Keywords

figure a
figure b

1 Introduction

A major challenge in the design of cyber-physical systems (CPS) like autonomous vehicles is the heterogeneity and complexity of their environments. Increasingly, problems of perception, planning, and control in such environments have been tackled using machine learning (ML) algorithms whose behavior is not well-understood. This trend calls for verification techniques for ML-based CPS; however, a significant barrier has been the difficulty of constructing formal models that capture the diversity of these systems’ environments [25]. Indeed, building such models is a prerequisite not only for verification but any formal analysis.

Scenic [10, 12] is a probabilistic programming language that addresses this challenge by providing a precise yet readable formalism for modeling the environments of CPS. A Scenic program defines a scenario describing physical objects in a world, placing a probability distribution on their positions and other properties; a single program can generate many different concrete scenes by sampling from this distribution. Scenic also allows defining a stochastic policy describing how agents behave over time, and implementing the resulting dynamic scenarios in a variety of external simulators. Environment models defined in Scenic can be used for many tasks: falsification, as in the VerifAI toolkit [5], but also debugging, training data generation, and real-world experiment design [13]. These tasks have been successfully demonstrated in a variety of domains including autonomous driving [29], aviation [9], and reinforcement learning agents [1].

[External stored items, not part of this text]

-- ==== Sys2Proof/Machine/Fabric.lean ====
section
/-! DEFINITION. The torus and UALink at work: routing with deflection (R47, R48, R50), checks and answers of packets (R49, R53, R55,
R123), the sand class (R50–R52), appending to receive ring buffers (R198), what other devices ask of this one (R64, R71, R73),
and the UALink ports (R35, R36, R61, R71, R72). -/

namespace Sys2Proof.Machine

open Sys2Proof

/-! ### Routing (R47, R48, R50) -/

/-- Higher priority (R47). -/
def Flit.beats (a b : Flit) : Bool :=
  if a.age != b.age then b.age < a.age
  else if a.src != b.src then a.src < b.src
  else if a.dst != b.dst then a.dst < b.dst
  else if a.lane != b.lane then a.lane < b.lane
  else (let d := (b.seq + 256 - a.seq) % 256; 1 ≤ d && d ≤ 127)

/-- Put a flit in its place in order of priority. -/
def insertFlit (f : Flit) : List Flit → List Flit
  | [] => [f]
  | g :: gs => if f.beats g then f :: g :: gs else g :: insertFlit f gs

/-- A flit still waits at its source. -/
def Flit.waiting (f : Flit) : Bool := f.inp.isNone

/-- The flits of a packet have been put at its source, and it is not acknowledged. -/
def Pkt.sent (p : Pkt) : Bool :=
  match p.phase with
  | .queued | .forming | .waiting | .lost => false
  | _ => true

/-- Unacknowledged flits of a stream that have been injected (R46): those put at its source, less those that still wait there. (DEDUCED: log 96) -/
def State.inFlight (s : State) (f : Flit) : Nat :=
  let put := (s.fab.pkts.filter (fun p => p.src == f.src && p.dst == f.dst && p.lane == f.lane && p.sent)).foldl
    (fun n p => n + 1 + popcount 64 p.came.toNat) 0
  put - (s.fab.flits.filter (fun g => g.waiting && g.src == f.src && g.dst == f.dst && g.lane == f.lane)).length

/-- A block of a sand packet is lost; a window with nothing more to come ends. -/
def State.loseBlock (s : State) (pid block : Nat) : State :=
  match s.pkt pid with
  | none => s
  | some p =>
      let p := { p with gone := setBit p.gone block true }
      let s := s.setPkt p
      if p.settled && p.open_ then s.after (.sandWindowEnd pid) else s

/-- Count a late sand flit (R51). -/
def State.late (s : State) (n : Nat) : State := { s with fab := { s.fab with sandLateN := countUp s.fab.sandLateN n 0 } }

/-- A thread of the packet's key is parked on the ring. -/
def Ring.parkedKey (g : Ring) (key : Nat) : Bool :=
  match g.parked with
  | some p => p.thread.key == key
  | none => false

/-- A packet is for the scratchpad or the buffers of a core, and no access to memory. -/
def Pkt.forPad (p : Pkt) : Bool := p.kind == 7 || p.origin.isSome || p.addr / 2 ^ 56 % 256 == 0xFE

/-- A data flit of a packet takes the local port of its destination. A sand one must have a key that is a member there (R55), and is
dropped while the thread it is for is parked (R123); one that comes after its packet has closed is late (R51). -/
def State.arriveData (s : State) (f : Flit) (p : Option Pkt) : State :=
  let b := f.block - 1
  if f.cls = 5 && !s.memberN f.dst f.key then (s.dropAt f.dst f.key).loseBlock f.pid b
  else match p with
  | none => if f.cls = 5 then s.late f.dst else s
  | some p =>
      if !p.pending || p.gone.getLsbD b then (if f.cls = 5 then s.late f.dst else s)
      else if f.cls = 5 && p.ref.isNone && p.forPad && p.key != 0 && (s.ring (p.dcore / 16)).parkedKey p.key then s.loseBlock f.pid b
      else
        let p := { p with arrived := setBit p.arrived b true }
        (s.setPkt p).check p

/-- A flit takes the local port of its destination. -/
def State.arrive (s : State) (f : Flit) : State :=
  match s.pkt f.pid with
  | some p =>
      if f.block = 0 then
        let p := { p with head := true }
        (s.setPkt p).check p
      else s.arriveData f (some p)
  | none => if f.block = 0 then s else s.arriveData f none

/-- Remove one flit from the network. -/
def State.takeFlit (s : State) (f : Flit) : State := { s with fab := { s.fab with flits := s.fab.flits.erase f } }

/-- Move a flit through a port, behind those on their way there: every hop adds 1 to its age. (DESIGN CHOICE: log 24) -/
def State.moveFlit (s : State) (f : Flit) (n port : Nat) : State :=
  let to_ := portTo n port
  let g := { f with at_ := to_, inp := some port, plane := port % 2, age := min (f.age + 1) 1023 }
  ({ s with fab := { s.fab with flits := s.fab.flits.erase f ++ [g] } }).route to_

/-- The port a flit is given among those still free: the first productive one, else any. (DESIGN CHOICE: log 24) -/
def State.choosePort (s : State) (n dst : Nat) (free : List Nat) : Option Nat × State :=
  match free.find? (productive n dst) with
  | some p => (some p, s)
  | none => if free.isEmpty then (none, s) else (free[Config.freeNat s.free % free.length]?, s.drew)

/-- The flits that reach a node in this cycle: one through each port (R47). A router stores none: those behind them are still on the
link. (DESIGN CHOICE: log 24) -/
def State.reaching (s : State) (n : Nat) : List Flit :=
  ports.filterMap (fun p => s.fab.flits.find? (fun f => f.at_ == n && f.inp == some p))

/-- Place the flits that reach a node, in order, each on its own plane: the ports left, and the planes of the local port left. Four
flits at most come on a plane, which has four ports, so each of them finds one. -/
def State.place_ (s : State) (n : Nat) : List Flit → List Nat → List Nat → State × List Nat × List Nat
  | [], free, loc => (s, free, loc)
  | f :: fs, free, loc =>
      if f.cls = 5 ∧ 4 * f.dl < f.age then
        let s := { s with fab := { s.fab with dropSandN := countUp s.fab.dropSandN n 0 } }
        State.place_ ((s.takeFlit f).loseBlock f.pid (f.block - 1)) n fs free loc
      else if 6 ≤ f.cls then State.place_ ((s.takeFlit f).dropAt n f.key) n fs free loc
      else if f.dst = n ∧ loc.contains f.plane then
        State.place_ ((s.takeFlit f).arrive f) n fs free (loc.filter (· != f.plane))
      else
        match s.choosePort n f.dst (free.filter (fun p => p % 2 == f.plane)) with
        | (some p, s) => State.place_ (s.moveFlit f n p) n fs (free.filter (· != p)) loc
        | (none, s) => State.place_ (s.route n) n fs free loc

/-- Inject waiting flits into the ports left free, at most one on each plane of the ring's local port (R41, R47); the answer says
whether one was injected and whether one found no port. -/
def State.fillPorts (s : State) (n : Nat) : List Flit → List Nat → List Nat → List Nat → State × Bool × Bool
  | [], _, _, _ => (s, false, false)
  | f :: fs, free, loc, planes =>
      if planes.isEmpty then (s.route n, false, false)
      else if 128 ≤ s.inFlight f then State.fillPorts s n fs free loc planes
      else if f.dst = n then
        match planes.find? loc.contains with
        | none => (s.route n, false, true)
        | some q =>
            let r := State.fillPorts ((s.takeFlit f).arrive f) n fs free (loc.filter (· != q)) (planes.filter (· != q))
            (r.1, true, r.2.2)
      else
        match s.choosePort n f.dst (free.filter (fun p => planes.contains (p % 2))) with
        | (some p, s) =>
            let r := State.fillPorts (s.moveFlit f n p) n fs (free.filter (· != p)) loc (planes.filter (· != p % 2))
            (r.1, true, r.2.2)
        | (none, s) => (s.route n, false, true)

/-- ROUTER_CYCLE (R47): place the flits that reach a node, then inject, unless a neighbour starves. (DEDUCED: log 96) -/
def execRouterCycle (n : Fin 256) (s : State) : Out :=
  let n := n.val
  let moving := (s.reaching n).foldl (fun l f => insertFlit f l) []
  let r := s.place_ n moving ports [0, 1]
  let s := if (r.1.reaching n).isEmpty then r.1 else r.1.route n
  .next (
    if (neighbours n).any (fun m => s.fab.starve.getLsbD m) then s
    else
      let q := s.fillPorts n (s.fab.flits.filter (fun f => f.at_ == n && f.waiting)) r.2.1 r.2.2 [0, 1]
      let s := q.1
      if q.2.1 then
        let was := s.fab.starve.getLsbD n
        let s := { s with fab := { s.fab with
          starve := setBit s.fab.starve n false, blocked := Table.erase s.fab.blocked n } }
        if was then (neighbours n).foldl (fun s m => s.route m) s else s
      else if q.2.2 then
        let b := Table.get s.fab.blocked n 0 + 1
        let s := { s with fab := { s.fab with blocked := Table.put s.fab.blocked n b } }
        if b = 128 then s.after (.starve (Fin.ofNat 256 n)) else s
      else s)

/-- STARVE (R48): a node that found no free port for 128 cycles stops its neighbours' injection. (DEDUCED: log 96) -/
def execStarve (n : Fin 256) (s : State) : Out :=
  .next (if 128 ≤ Table.get s.fab.blocked n.val 0 then
      { s with fab := { s.fab with starve := setBit s.fab.starve n.val true } }
    else s)

/-! ### Receive ring buffers (R197–R199) -/

/-- Occupied bytes. -/
def Rb.occ (r : Rb) : Nat := (r.tail + 2 ^ 19 - r.head) % 2 ^ 19

/-- Size in bytes. -/
def Rb.size (r : Rb) : Nat := 4096 * 2 ^ r.lsz

/-- A receive buffer of a core. -/
def State.buf (s : State) (c : Nat) (n : Fin 4) : Rb := (s.core c).rb.get n

/-- Bytes of the entry for a payload: the header and whole blocks. -/
def entryBytes (len : Nat) : Nat := 64 + (len + 63) / 64 * 64

/-- There is room for an entry. -/
def Rb.hasRoom (r : Rb) (len : Nat) : Bool := r.en && entryBytes len ≤ r.size - r.occ

/-- The words of a packet's entry, blocks marked by `mask` (R198). -/
def Pkt.entry (p : Pkt) (mask : BitVec 64) : List Nat :=
  let len := p.payload.length
  let block (b : Nat) : List Byte := (p.payload.drop (64 * b)).take 64
  let body (b : Nat) : List Nat := (List.range 8).map (fun i =>
    if mask.getLsbD b then ofBytes (((block b).drop (8 * i)).take 8) else 0)
  [p.sdev % 4096 * 2 ^ 36 + p.score % 4096 * 2 ^ 24 + len % 8192, mask.toNat, p.mseq % 2 ^ 32 * 2 ^ 32 + bitN p.sand,
    p.tag.toNat, 0, 0, 0, 0] ++ (List.range p.blocks).flatMap body

/-- Write an entry at a buffer's tail, wrapping at its size, and advance the tail; a waiting `mwait` is told. -/
def State.append (s : State) (c : Nat) (n : Fin 4) (ws : List Nat) : State :=
  let b := s.buf c n
  let s := (ws.zipIdx).foldl (fun s e => s.padExternal c (b.base * 4096 + (b.tail + 8 * e.2) % b.size) 8 e.1) s
  let k := s.core c
  let s := s.setCore c { k with rb := k.rb.set n.val { b with tail := (b.tail + 8 * ws.length) % 2 ^ 19 } n.isLt }
  match k.wait with
  | .mwait _ => s.after (.mwaitWake (Fin.ofNat 4096 c))
  | _ => s

/-- Count a message discarded for want of room (R199). -/
def State.overflowed (s : State) (c : Nat) (n : Fin 4) : State :=
  let k := s.core c
  s.setCore c { k with rbovf := setFld k.rbovf (16 * n.val) 16 (min (fld k.rbovf.toNat (16 * n.val) 16 + 1) 0xFFFF) }

/-- Append the messages that a replay has recorded for a core, up to the position its thread has reached (R260). (DEDUCED: log 47) -/
def State.feed (s : State) (c : Nat) : Nat → State
  | 0 => s
  | fuel + 1 =>
      let g := s.ring (c / 16)
      match g.thread with
      | none => s
      | some t =>
          match (if s.replaying c then s.capNext (s.recd t.job t.record) c else none) with
          | some (_, 1, pos, body) =>
              let n : Fin 4 := Fin.ofNat 4 (body.headD 0)
              if g.posAt (slotOf c) < pos ∨ !(s.buf c n).hasRoom (8 * (body.drop 2).length - 64) then s
              else State.feed ((s.capTake t.job t.record 1 c pos).2.append c n (body.drop 2)) c fuel
          | _ => s

/-- Append the recorded messages of every core of a ring. -/
def State.feedRing (s : State) (r : Nat) : State :=
  if s.replaying (16 * r) then (List.range 16).foldl (fun s i => s.feed (16 * r + i) 256) s else s

/-- Deliver a message: its entry is appended and captured; a replay discards it (R260). -/
def State.deliver (s : State) (p : Pkt) (mask : BitVec 64) : State :=
  if s.replaying p.dcore then s.ack p mask else
  let ws := p.entry mask
  let r := s.input p.dcore 0x01 (8 * (ws.length + 2)) (p.buf.val :: 0 :: ws)
  (r.2.append p.dcore p.buf (r.1.drop 2)).ack p mask

/-- A packet is refused, to be sent again (R53, R123, R124): every microsecond, of which only the tries that can succeed
change anything. (DEDUCED: log 23) -/
def State.hold (s : State) (p : Pkt) : State :=
  s.setPkt { p with
    phase := .held, head := false, open_ := false, again := true, gone := if p.sand then p.full &&& ~~~p.arrived else p.gone }

/-- What a core's node says to a packet for its scratchpad or buffers (R123): refused while a thread of its key is parked there,
denied when the key is not the ring's. -/
def State.byKey (s : State) (p : Pkt) (k : State → State) : State :=
  let g := s.ring (p.dcore / 16)
  if p.key != 0 && g.parkedKey p.key then s.hold p
  else if p.key != 0 && g.key != p.key then (s.dropAt p.dst p.key).denyPkt p
  else k s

Despite Scenic’s successes, it has several limitations that prevent its use in a number of applications of interest. First, the original language models the world as being two-dimensional, since this enables a substantial simplification in the language’s syntax (e.g., orientations being a single angle) as well as optimizations in its implementation. The 2D assumption is reasonable for domains such as driving but leaves Scenic unable to properly model environments for aerial and underwater vehicles, for example. There can be problems even for ground vehicles: Scenic could not generate a scene where a robot vacuum is underneath a table, as their 2D bounding boxes would overlap and Scenic would treat them as colliding. The use of bounding boxes rather than precise shapes also leads Scenic to use a simplistic visibility model that ignores occlusion, making it possible for Scenic to claim objects are visible when they are not and vice versa: a serious problem when generating training data for a perception system.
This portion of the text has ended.